A major selling point of self-driving cars is what they remove from the road: human error, driver exhaustion, distracted driving because someone has to keep reminding the urchins in the backseat that “No, we’re not there yet, and if you keep asking I’m pulling the car over right now.” Less attention has been paid to the new capabilities driverless cars will open up, such as traveling at much higher speeds than a human driver could manage. Carmaker Audi claims they just set a speed record for driverless cars, zooming 149 mph around a racing circuit in (of course) Germany.
There are upper limits on how fast a human can drive a car. Some are physical; at high enough speeds, the gravitational forces acting on the driver become dangerous and incapacitating. Others are neurological; nerves relay signals only so fast, and human response time to risks (like a stalled car on top of a hill) is limited by how fast the driver can receive this information and act on it. Driverless cars use a variety of sensors with their own limitations, but these can be engineered and improved on a wide scale. In addition, driverless cars should be able to communicate with each other, reducing the traffic blindness that human drivers fall prey to.

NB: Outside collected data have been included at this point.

-- ==== Sys2Proof/Machine/DictWrite.lean ====
section
/-! DEFINITION. Machine/DictWrite.lean: writes of the dictionary (R487 to R495, R501 to R503, R512) and signed parameter
images (R507 to R511). -/

namespace Sys2Proof.Machine

/-- What a write answers, none where its reply waits (R502, R510, R593), and the state after it. -/
abbrev WriteRes := Option Nat × State

def answer (r : DictRes) : WriteRes := (some r.1, r.2)

/-- A write whose effect leaves the sequencers and the meter as they were. -/
def State.around (s : State) (r : WriteRes) : WriteRes := (r.1, s.keepSeq r.2)

/-- An accepted write whose reply waits. -/
def later (r : DictRes) : WriteRes := (if r.1 = St.ok then none else some r.1, r.2)

/-- A write as it arrives: the verdict on a signature in it, and the Sirrik session and `RID` that brought it. -/
structure DictWrite where
  pr : Principal
  index : Nat
  sub : Nat
  sigOk : Bool := false
  origin : Option (Nat × Nat) := none

/-- An index with the partition number of a partition range taken out. -/
def rangeIndex (i : Nat) : Nat := if 0x2000 ≤ i ∧ i < 0x2800 then 0x2000 + i % 0x100 else i

def partOf (i : Nat) : Nat := (i - 0x2000) / 0x100 % 8

/-! ### Ranges (R494) -/

/-- The value lies in the entry's range, and its reserved bits are zero. -/
def valueOk (i v : Nat) : Bool :=
  match rangeIndex i with
  | 0x1102 => decide (2 ≤ v)
  | 0x1104 => decide (1024 ≤ v)
  | 0x1111 => decide (v = 1) || decide (v = 2)
  | 0x1201 => decide (v ≤ 2)
  | 0x1203 => decide (v < 2 ^ 19) && decide (2 ≤ bits v 18 16) && decide (bits v 18 16 ≤ 4) && decide (1 ≤ bits v 15 0) && decide (bits v 15 0 ≤ 3600)
  | 0x1204 => decide (v = 0) || (decide (800 ≤ v) && decide (v ≤ 2000))
  | 0x1410 => decide (1 ≤ v) && decide (v ≤ 168)
  | 0x1411 => decide (2 ≤ v)
  | 0x1412 => decide (v < 1024)
  | 0x1502 => decide (v ≤ 1000)
  | 0x1601 => decide (bits v 14 11 = 0)
  | 0x1602 => decide (bits v 4 0 = 0)
  | 0x1610 => decide (bits v 15 8 ≠ 0) && decide (bits v 7 0 ≠ 0)
  | 0x1611 => decide (v ≠ 0)
  | 0x1612 => decide (v < 64)
  | 0x1801 => decide (20 ≤ v) && decide (v ≤ 40)
  | 0x1810 => decide (v = 0) || (decide (4 ≤ v) && decide (v ≤ 20))
  | 0x1840 => decide (v = 0) || (decide (60 ≤ v) && decide (v ≤ 86400))
  | 0x1901 => decide (1000 ≤ v) && decide (v ≤ 600000)
  | 0x1A02 => decide (1 ≤ v) && decide (v ≤ 128)
  | 0x1C10 => decide (bits v 45 0 = 0)
  | 0x2003 => decide (v ≤ 1)
  | 0x2030 => decide (v % 65536 = 0)
  | 0x2031 => decide (v % 65536 = 0)
  | 0x2040 => decide (bits v 45 0 = 0)
  | _ => true

/-! ### Settings -/

/-- A write of a setting of port M takes effect 1 s after its reply (R478). -/
def MgmtSt.later (m : MgmtSt) (i : Nat) (b : Bytes) : MgmtSt := { m with toApply := m.toApply ++ [(i, b)] }

/-- A setting takes its value; other entries are left alone. -/
def State.putSetting (s : State) (i v : Nat) : State :=
  match i with
  | 0x1101 => { s with mgmt := { s.mgmt with plcaId := v } }
  | 0x1102 => { s with mgmt := { s.mgmt with plcaCount := v } }
  | 0x1104 => { s with mgmt := { s.mgmt with udpPort := v } }
  | 0x1201 => { s with power := { s.power with modeReg := v } }
  | 0x1204 => { s with power := { s.power with capW := v } }
  | 0x1410 => { s with mem := { s.mem with scrubPeriodH := v } }
  | 0x1411 => { s with mem := { s.mem with ceThreshold := v } }
  | 0x1502 => { s with msixMinUs := v }
  | 0x1601 => { s with fab := { s.fab with moduleId := v } }
  | 0x1602 => { s with fab := { s.fab with dims := v } }
  | 0x1610 => { s with fab := { s.fab with vcWeights := v } }
  | 0x1611 => { s with fab := { s.fab with vc0Cap := v } }
  | 0x1612 => { s with fab := { s.fab with external := v } }
  | 0x1801 => { s with rel := { s.rel with hangWindowLog2 := v } }
  | 0x1810 => { s with rel := { s.rel with jayLog2 := v } }
  | 0x1811 => { s with rel := { s.rel with jaySeed := v } }
  | 0x1840 => { s with rel := { s.rel with ftPeriod := v } }
  | 0x1901 => { s with bist := { s.bist with budgetMs := v } }
  | 0x1A02 => { s with watchRate := v }
  | 0x1C10 => { s with rel := { s.rel with obsSelect := v } }
  | _ => s

/-- A setting written by a principal. -/
def State.settingWrite (s : State) (i v : Nat) : DictRes :=
  let s := s.putSetting i v
  (St.ok, if i = 0x1101 ∨ i = 0x1102 ∨ i = 0x1104 then { s with mgmt := s.mgmt.later i (leBytes 8 v) } else s)

def State.ipv6Write (s : State) (b : Bytes) : DictRes := (St.ok, { s with mgmt := { s.mgmt with ipv6 := b }.later 0x1103 b })

/-- The oldest written setting takes effect. -/
def MgmtSt.apply (m : MgmtSt) : MgmtSt :=
  match m.toApply with
  | [] => m
  | (i, b) :: l =>
    let m := { m with toApply := l }
    match i with
    | 0x1101 => { m with effPlcaId := leNat b }
    | 0x1102 => { m with effPlcaCount := leNat b }
    | 0x1103 => { m with effIpv6 := b }
    | _ => { m with effUdpPort := leNat b }

/-! ### Fabric (R42, R44, R297, R333, R501) -/

/-- A session is open, or has yet to close (R44, R330). -/
def State.sessionsOpen (s : State) : Bool := s.fab.sessions.any fun x => decide (x.2.st = .opened) || decide (x.2.st = .closing)

/-- Entries of peer lists that name the module's own ID as it becomes valid name no peer (R501). -/
def State.voidOwn (s : State) : State :=
  (List.range 8).foldl (fun s p => s.modPart p fun P =>
    if 8 ≤ Tbl.get 0 P.peers s.myId ∧ !P.voidPeers.contains s.myId then { P with voidPeers := P.voidPeers ++ [s.myId] } else P) s

def State.moduleIdWrite (s : State) (v : Nat) : DictRes :=
  if s.sessionsOpen ∨ (v.testBit 15 ∧ !inTorus s.fab.dims (v % 2 ^ 11)) then deny s St.badState
  else
    let s := (s.putSetting 0x1601 v).recheckPorts
    (St.ok, if v.testBit 15 then s.voidOwn else s)

def State.dimsWrite (s : State) (v : Nat) : DictRes :=
  if s.sessionsOpen then deny s St.badState else (St.ok, (s.putSetting 0x1602 v).recheckPorts)

/-- The three sessions of a pair are CLOSED. -/
def State.pairClosed (s : State) (p m : Nat) : Bool := (pairKeys p m).all fun k => decide ((s.session k).st = .closed)
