-- ==== Sys2Proof/Machine/Dispatch.lean ====
section
/-! DEFINITION. Machine/Dispatch.lean: one arm per command, each a direct call of its meaning. -/

namespace Sys2Proof.Machine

Most of the time, these features are touted as safety improvements. And, certainly, that’s a major part of the case for driverless cars: fast machines communicating with each other may very well make roads safer for the humans they carry. But it also means that, especially over long hauls at first, car travel can be faster, even making it competitive with short flight air travel.
Still, there is plenty of work to be done before we arrive at a future with self-driving cars. After Audi tested the autonomous car, they put a human driver on the same circuit. The human finished only five seconds slower than the robot, and NASCAR drivers regularly top out at over 200 mph.